Thursday, June 13, 2013

This Week and Last Week in Luxembourg

The British system of special advocates for national security immigration cases survived a challenge under the free movement directive this week. While the Grand Chamber (Judge Von Danwitz) set some limits, those are the same as the limits already set by the ECtHR and the UK Supreme Court: Only when it is strictly necessary, and in any event the “essence” of the case must be disclosed. ZZ v. Secretary of State for the Home Department Cf. UK Human Rights Blog and Eutopia Law Blog


The big competition case last week was Bundeswettbewerbsbehörde v. Donau Chemie et al., where the Court (Judge Tizzano) held that access to a competition case file cannot be made subject to a right of veto of the parties. Even in cases of leniency submissions, the national court has to assess the balance of interests. Note that the new Commission proposal for a Directive on private damages suits in competition law forbids access to statements made in leniency submissions and settlement negotiations categorically. COM(2013) 404 Cf. Kartellblog and, on the Proposal, Recent Developments in European Consumer Law Blog

In January 2012, the General Court (Judge Forwood, of course) held that there was no longer any need to adjudicate the asset freeze case of Ayadi v. Commission, because Mr. Ayadi had since been removed from the asset freeze list. The Court (Judge Rosas) affirmed last month’s Grand Chamber judgement in Abdulbasit Abdulrahim v. Council (also by Judge Rosas) to hold that that was wrong. Ayadi v. Commission

In the Sardinian Hotel Aid case of HGA et al. v. Commission, the Court (Judge Arabadijev) signed off on the use by the Commission of a “corrective decision” in order to update a state aid procedure in mid-stream in light of new information provided by the Italian authorities (don’t ask). In so doing, the Court upheld the General Court’s decision in Regione autonoma della Sardegna et al. v. Commission (NL, DE, FR).
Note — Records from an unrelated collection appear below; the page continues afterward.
-- ==== Sys2Proof/Tests/Slice0.lean ====
section
/-! SUPPORT. Small tests: ill-formed commands refused, worked examples of the spec, and a witness for the hypotheses of each statement,
with the main effect seen on it. -/

namespace Sys2Proof.Tests

set_option Elab.async false

open Sys2Proof Sys2Proof.Machine

/-- The next state of an outcome. -/
def nx (r : Res) : State :=
  match r with
  | .next t => t
  | _ => State.reset

/-- A command has one next state, which is this one. -/
def goes (r : Res) (t : State) : Bool :=
  match r with
  | .next u => u == t
  | _ => false

/-- A device in SERVICE with every domain powered and open, every release stage taken, heartwood's mailbox open and the cores released. -/
def base : State :=
  let s := forEach (List.range 3) State.reset (fun k s => (s.setReg .pwDompwr k 0xFFFFFFFF).setReg .pwDomfen k 0)
  let s := (s.setFld .cfStat 0 31 28 5).setBit .htStat 0 30 true
  State.beginFc { s with
    fc := 1000
    cx := { s.cx with key := 0 }
    cf := { s.cf with outDone := true, wenGrove := (List.range 64).map (fun g => (g, true)) }
    dp := { s.dp with coresHeld := false } }

/-- Grove g runs, at the first fc of a pass. -/
def runs (g : Nat) (s : State) : State := s.setBit .tlGphase g 7 true

/-- A valid route entry of NI ni for node d with 8 credits, and a valid injection entry 0 of the NI: BURST b, one flit per fc. -/
def rte (ni d : Nat) (s : State) : State :=
  let r := (dimRoute ni d).toNat
  (s.setReg .ncRteL (rteKey ni d) (BitVec.ofNat 32 r)).writeRteH .heartwood ni d (BitVec.ofNat 32 (2 ^ 31 + 8 * 2 ^ 25 + r / 2 ^ 32))

def inj (ni : Nat) (tag d prio b : Nat) (s : State) : State :=
  (s.setReg .ncInjA (injKey ni 0) (BitVec.ofNat 32 (2 ^ 31 + tag * 2 ^ 21 + d * 2 ^ 14 + prio * 2 ^ 12))).writeInjB .heartwood ni 0
    (BitVec.ofNat 32 (b * 2 ^ 24 + 256 * 2 ^ 15))

/-- The state in another fc. -/
def at' (s : State) (fc : Nat) : State := { s with fc := fc }

/-! ## Tiles -/

/-- A ring record: OWNER, RIPE, INSEL, OUTSEL, WUOP. -/
def ringWord (own : Nat) (ripe : Bool) (insel outsel wuop : Nat) : BitVec 192 :=
  BitVec.ofNat 192 (own * 2 ^ 182 + b2n ripe * 2 ^ 181 + wuop * 2 ^ 156 + insel * 2 ^ 88 + outsel * 2 ^ 72)

/-- Tile 0 with rings 0 and 1 of tenant 5 as group 0, and ring 0 as given. -/
def tile0 (r : BitVec 192) : State :=
  let s := (runs 0 base).putRec 2 0 0 0
  let s := (s.putRec 3 0 0 3).setBoth .tlGrp 0 31 22 5
  (s.putRec 0 0 0 r).putRec 0 0 1 (ringWord 5 true 0 0 0)

theorem witness_tile_slot_finds : (tile0 (ringWord 5 true 0 0 0)).slotFinds 0 0 0 2 0 := by
  refine ⟨by decide +kernel, by decide +kernel, by decide +kernel, by decide +kernel, by decide, by decide +kernel, by decide, by decide +kernel, by decide +kernel⟩

/-- A ring that is not ripe is passed over; a stranger in the group counts an owner fault; a ring that waits stays; a good one runs. -/
theorem witness_tile_slot :
    (let s := tile0 (ringWord 5 false 0 0 0)
     !s.ripe 0 0 && goes (exec (.tileSlot 0 0 []) s) ((s.slotTaken 0).steerTo 0 0 1001 1))
    && (let s := tile0 (ringWord 6 true 0 0 0)
     s.ripe 0 0 && (nx (exec (.tileSlot 0 0 []) s)).fld .tlGfault 0 31 0 == 1)
    && (let s := (tile0 (ringWord 5 true 0x9000 0 0)).setBoth .swIn 42 31 22 5
     s.ripe 0 0 && s.portsOwned 0 (s.ringRec 0 0) 5 && !s.canIssue 0 (s.ringRec 0 0) && goes (exec (.tileSlot 0 0 []) s) (s.slotTaken 0))
    && (let s := tile0 (ringWord 5 true 0 0 0)
     s.portsOwned 0 (s.ringRec 0 0) 5 && s.canIssue 0 (s.ringRec 0 0)
       && goes (exec (.tileSlot 0 0 []) s) ((s.slotTaken 0).execRing 0 0 0 0 2)) := by
  decide +kernel

/-- ADD of two absent operands puts W in flight to D1 and to port 0. -/
theorem witness_ring_in_flight :
    let s := tile0 (ringWord 5 true 0 1 (0x02 * 2 ^ 14 + 8))
    let z : Slot := ⟨0, 0, s.ringRec 0 0, Opd.idle, Opd.idle, Opd.idle, Opd.idle⟩
    let rcd := s.ringRec 0 0
    rMemop rcd == 0 && (wordUnit (rWuop rcd) (rImm rcd) (z.src s (bits (rWuop rcd) 13 10)) (z.src s (bits (rWuop rcd) 9 6)) (s.flagsOf 0 0)
      (s.pReg 0 0 (bits (rWuop rcd) 1 0))).isSome && outCode (rOutsel rcd) 0 == 1
      && (((s.execRing 0 0 0 0 2).tl.land.rd 0 []).map (fun l => l.due)).all (· == 1002) && !((s.execRing 0 0 0 0 2).tl.land.rd 0 []).isEmpty := by
  decide +kernel

/-- 0x7FFFFF + 1 overflows to the most negative number and sets V, not C; the saturating sum stays. -/
theorem test_word_unit :
    ((wuCalc 0x02 0 0x7FFFFF 1 0 0 false false 0).map (fun o => (o.w, o.c, o.v)) == some (0x800000, false, true))
    && ((wuCalc 0x06 0 0x7FFFFF 1 0 0 false false 0).map (fun o => (o.w, o.sat)) == some (0x7FFFFF, true))
    && ((wuCalc 0x04 0 0 1 0 0 false false 0).map (fun o => (o.w, o.c, o.v)) == some (0xFFFFFF, true, false)) := by
  decide +kernel

/-- A store halves 3 to 2 and 5 to 2 (ties to even), and clips. -/
theorem test_mac_store : macStore 3 1 == (2, false) && macStore 5 1 == (2, false) && macStore 0x80000000 0 == (0x7FFFFF, true)
    && accAct 0x7FFFFFFFFFFFFF (.add 1) == (0x80000000000000, true) := by
  decide +kernel

/-- TL_GCAL_COMMIT and the commit at the wrap; another grove keeps its copies; a tenant is answered BARK. -/
theorem witness_calendar_commit :
    let s := (runs 3 base).setReg .tlGrp 3072 0x01400003
    let t := nx (exec (.tlGcalCommit .heartwood 3 0x80000008) s)
    let u := nx (exec (.shadowCommit 3) (at' t 1001))
    t.flag .tlGcal 3 31 && t.fld .tlGcal 3 6 0 == 8 && t.tl.commitAt.rd 3 0 == 1001 && t.answer == ⟨.ok, []⟩
      && (at' t 1001).regs.rising 0 && t.act.rising 0 && t.running 3 && t.powered 3 && t.fld .tlGphase 3 5 0 == 0
      && u.actv .tlGrp 3072 == 0x01400003 && u.fld .tlGcalact 3 6 0 == 8 && !u.flag .tlGcal 3 31
      && goes (exec (.tlGcalCommit (.tenant 4) 3 0x80000008) s) (s.alarm.ans .bark []) := by
  decide +kernel

/-! ## The lattice, the switch and the FIFOs -/

/-- Grove 0 runs with macrocell 0 of tenant 5: dedicated term 0 in role 1 with an empty mask, which is 1. -/
def lat0 (mode pol : Nat) : State :=
  ((runs 0 base).setBoth .ltMcown 0 31 22 5).putRec 7 0 0 (BitVec.ofNat 192 (mode * 2 ^ 30 + pol * 2 ^ 28 + 1 * 2 ^ 13))

/-- Combinational L is D; D and T take it; polarity turns L. -/
theorem witness_lattice :
    let all (mode pol : Nat) : Bool × Bool := (lat0 mode pol).mcEval 0 0 ((lat0 mode pol).latVals 0)
    !(lat0 0 0).mcConsumed 0 0 && !(lat0 0 0).lt.held.rd 0 false && (lat0 0 0).running 0 && (lat0 0 0).powered 0
      && (all 0 0).1 && !(all 0 1).1 && all 1 0 == (false, true) && all 2 1 == (true, true) && all 3 0 == (true, true)
      && (nx (exec (.latticeEvaluate 0) (lat0 1 0))).tl.rst.mcq.rd 0 false && (nx (exec (.latticeEvaluate 0) (lat0 1 0))).lt.evalAt.rd 0 0 == 1001
      && goes (exec (.latticeEvaluate 0) (nx (exec (.latticeEvaluate 0) (lat0 1 0)))) (nx (exec (.latticeEvaluate 0) (lat0 1 0))) := by
  decide +kernel

/-- A term with both literals of a slot is 0, and a slot of another owner reads as 0. -/
theorem test_product_terms :
    let s := (base.setBoth .ltIsown 0 31 22 5).putRec 6 0 0 3
    let s1 := (base.setBoth .ltIsown 0 31 22 5).putRec 6 0 0 1
    !s.term 0 5 [true] 0 && s1.term 0 5 [true] 0 && !s1.term 0 6 [true] 0 := by
  decide +kernel

/-- A word of a tag presented at input 32 of tile 0 (its output port 0), which tenant 5 owns; output 9 selects it. -/
def sw0 (tag : Tag) (i sel : Nat) : State :=
  let s := ((base.setBoth .swIn i 31 22 5).putRec 1 0 9 (BitVec.ofNat 192 sel))
  let w : Nat × CWord := (7, ⟨tag, false, 0, 0x123456⟩)
  (s.setSrc (.outp 0) ⟨[w], 0, 0⟩).setSrc (.stage 32) ⟨[w], 0, 0⟩

theorem witness_bark_check :
    let bad := sw0 6 32 32
    let t := nx (exec (.barkCheck 0 0 32 false) bad)
    let good := sw0 5 32 32
    let u := nx (exec (.barkCheck 0 0 32 false) good)
    let port := sw0 5 42 32
    (srcOf 0 32 == some (.outp 0)) && ((bad.srcStage (.outp 0)).head 1000).isSome && bad.powered 0 && srcGrove 0 32 == 0
      && !barkOk (bad.swOwner 0 32) (bad.gateWord 0 32 ⟨6, false, 0, 0x123456⟩) && t.fld .swGbark 0 31 0 == 1 && t.flag .swIn 32 0
      && t.ht.recs == [(.heartwood, mkRec 2 5 1 5 (32 * 2 ^ 14 + 6))] && (t.srcStage (.outp 0)).q == []
      && good.canTake 0 32 && (u.srcStage (.outp 0)).q == [] && (u.stageAt 9).q.length == 1
      && !(sw0 5 32 63).canTake 0 32 && goes (exec (.barkCheck 0 0 32 false) (sw0 5 32 63)) (sw0 5 32 63)
      && goes (exec (.barkCheck 0 0 32 false) (sw0 6 32 63)) (sw0 6 32 63) && bad.selects 0 32 == [9]
      && (srcOf 0 42 == some (.stage 32)) && goes (exec (.barkCheck 0 0 42 false) port) port
      && (nx (exec (.barkCheck 0 0 42 true) port)).fld .swGpar 0 31 0 == 1
      && ((nx (exec (.barkCheck 0 0 42 true) port)).srcStage (.stage 32)).head 1000 == some (parityWord 5) := by
  decide +kernel

/-- The register stage of output 0 of the tile east of tile 0 presents its word at the input that it faces. -/
theorem witness_stage_transfer :
    (((List.range 32).filterMap (fun o => (sinkOf 0 o).map (fun x => (o, x.1, x.2)))).head?).any (fun (o, T, i) =>
      let s := ((base.setBoth .swIn (64 * T + i) 31 22 5).putRec 1 T 9 (BitVec.ofNat 192 i)).setSrc (.stage o) ⟨[(7, ⟨5, false, 0, 3⟩)], 0, 0⟩
      let t := nx (exec (.stageTransfer 0 0 (Fin.ofNat 42 o)) s)
      (srcOf T i == some (.stage o)) && srcGrove T i == T / 64 && s.canTake T i && ((s.stageAt o).head 1000).isSome
        && (t.stageAt o).q == [] && (t.stageAt (64 * T + 9)).q.length == 1) := by
  decide +kernel

/-- FIFO 0 of grove 0, single, of one word, owned by tenant 5, with a word at its tap and these entries. -/
def fifo0 (q : List FEntry) (recd : Nat) : State :=
  let s := base.setBoth .ffOwn 0 31 22 5
  let s := { s with ff := { s.ff with recd := [(0, BitVec.ofNat 32 recd)] } }
  ((s.setFifo 0 ⟨q, 0, 0, 0, false⟩).setSrc (.stage (64 * 24 + 36)) ⟨[(7, ⟨5, false, 0, 9⟩)], 0, 0⟩).beginFc

theorem witness_fifo_write :
    let s := fifo0 [] 0
    let t := nx (exec (.fifoWrite 0 0 []) s)
    let full := fifo0 (List.replicate 6143 ⟨[⟨0, false, 0, 1⟩], false, 0, 3⟩) 0
    let u := nx (exec (.fifoWrite 0 0 []) full)
    !fifoConsumed (s.fifoRec 0) && s.fifoOpen 0 && s.cf.outDone && ((s.stageAt (64 * 24 + 36)).head 1000).map (barkOk (s.ffOwner 0 0)) == some true
      && (s.fifoWas 0).q.length == 0 && (s.fifo 0).acc != 1001 && (s.fifo 0).flushAt != 1001 && fifoCap (s.fifoRec 0) == 6144 && (t.fifo 0).q == [⟨[⟨0, false, 0, 9⟩], false, 0, 1000⟩]
      && (t.stageAt (64 * 24 + 36)).q == [] && (full.fifoWas 0).q.length == 6143 && u.fld .ffDrop 0 31 0 == 1 && u.flag .ffStat 0 0
      && ((u.fifo 0).q.getLast?.map (fun e => (e.gap, e.cnt))) == some (true, 1) := by
  decide +kernel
If one public authority hires another to clean its offices without any kind of (traditional) collaboration being established between them, that constitutes a public service contract under Directive 2004/18, meaning that it should have been tendered. Piepenbrock Dienstleistungen GmbH & Co. KG v. Kreis Düren

Ryanair lost its appeal in the Alitalia state aid case. The Commission’s decision finding that the loan provided by the state constituted unlawful state aid while the state’s other measures did not now stands. Ryanair v. Commission

As it turns out, just because you didn’t mention jurisdiction when opposing a the European order for payment, doesn’t mean you’ve forfeited the right to do so in the regular procedure under Regulation 44/2001. Goldbet Sportwetten v. Sperindeo


AG Mengozzi is proposing that, for a change, the Swiss should not end up holding the short end of the stick in a dispute about the tax-free amount for German inheritance tax. Welte v. Finanzamt Velbert

AG Kokott delivered an opinion on the rights of the citizen taxpayer when a Member State asks another Member State for information. She concluded that, as far as EU law is concerned, the citizen has no rights in this context. Jiří Sabou v. Finanční ředitelství pro hlavní město Prahu (NL, DE, FR)

The facts in the unfair commercial practices case of CHS Tour Services v. Team4 Travel make for a pretty interesting case, but tragically the ECJ’s portion of it is pretty straightforward. Defendant describes its arrangement as “exclusive” based on its contract with the hotel in question, plaintiff manages to book there anyway, and therefore challenges the use of “exclusive”. Result, according to AG Wahl: “Where a commercial practice falls within the scope of art. 5(4) of Directive 2005/29, it is of no relevance whether the criteria under art. 5(2)(a) and/or art. 5(2)(b) are also fulfilled.” So the plaintiff wins. Cf. Recent Developments in European Consumer Law Blog

According to AG Mengozzi, the requirement that you have to provide your fingerprints for your passport does not violate art. 8 Charter. Schwarz v. Stadt Bochum (DE, FR)

AG Jääskinen made some pointed remarks about the brevity with which the French Cour de Cassation formulated its prejudicial question (par 19), before concluding that the questions posed are irrelevant for the dispute at bar and therefore inadmissible. The case concerns the locus delicti of a case of alleged music piracy under Regulation 44/2001. Pinckney v. KDG Mediatech AG (NL, DE, FR)




The General Court (Judge Martins Ribeiro) handed down an interesting access to documents judgment last week. In Stichting Corporate Europe Observatory v. Commission, it held that the fact that certain documents about the EU-India free trade negotiations had been provided to trade associations – i.e. potentially to large numbers of people – did not mean that the Commission had essentially already made those documents public.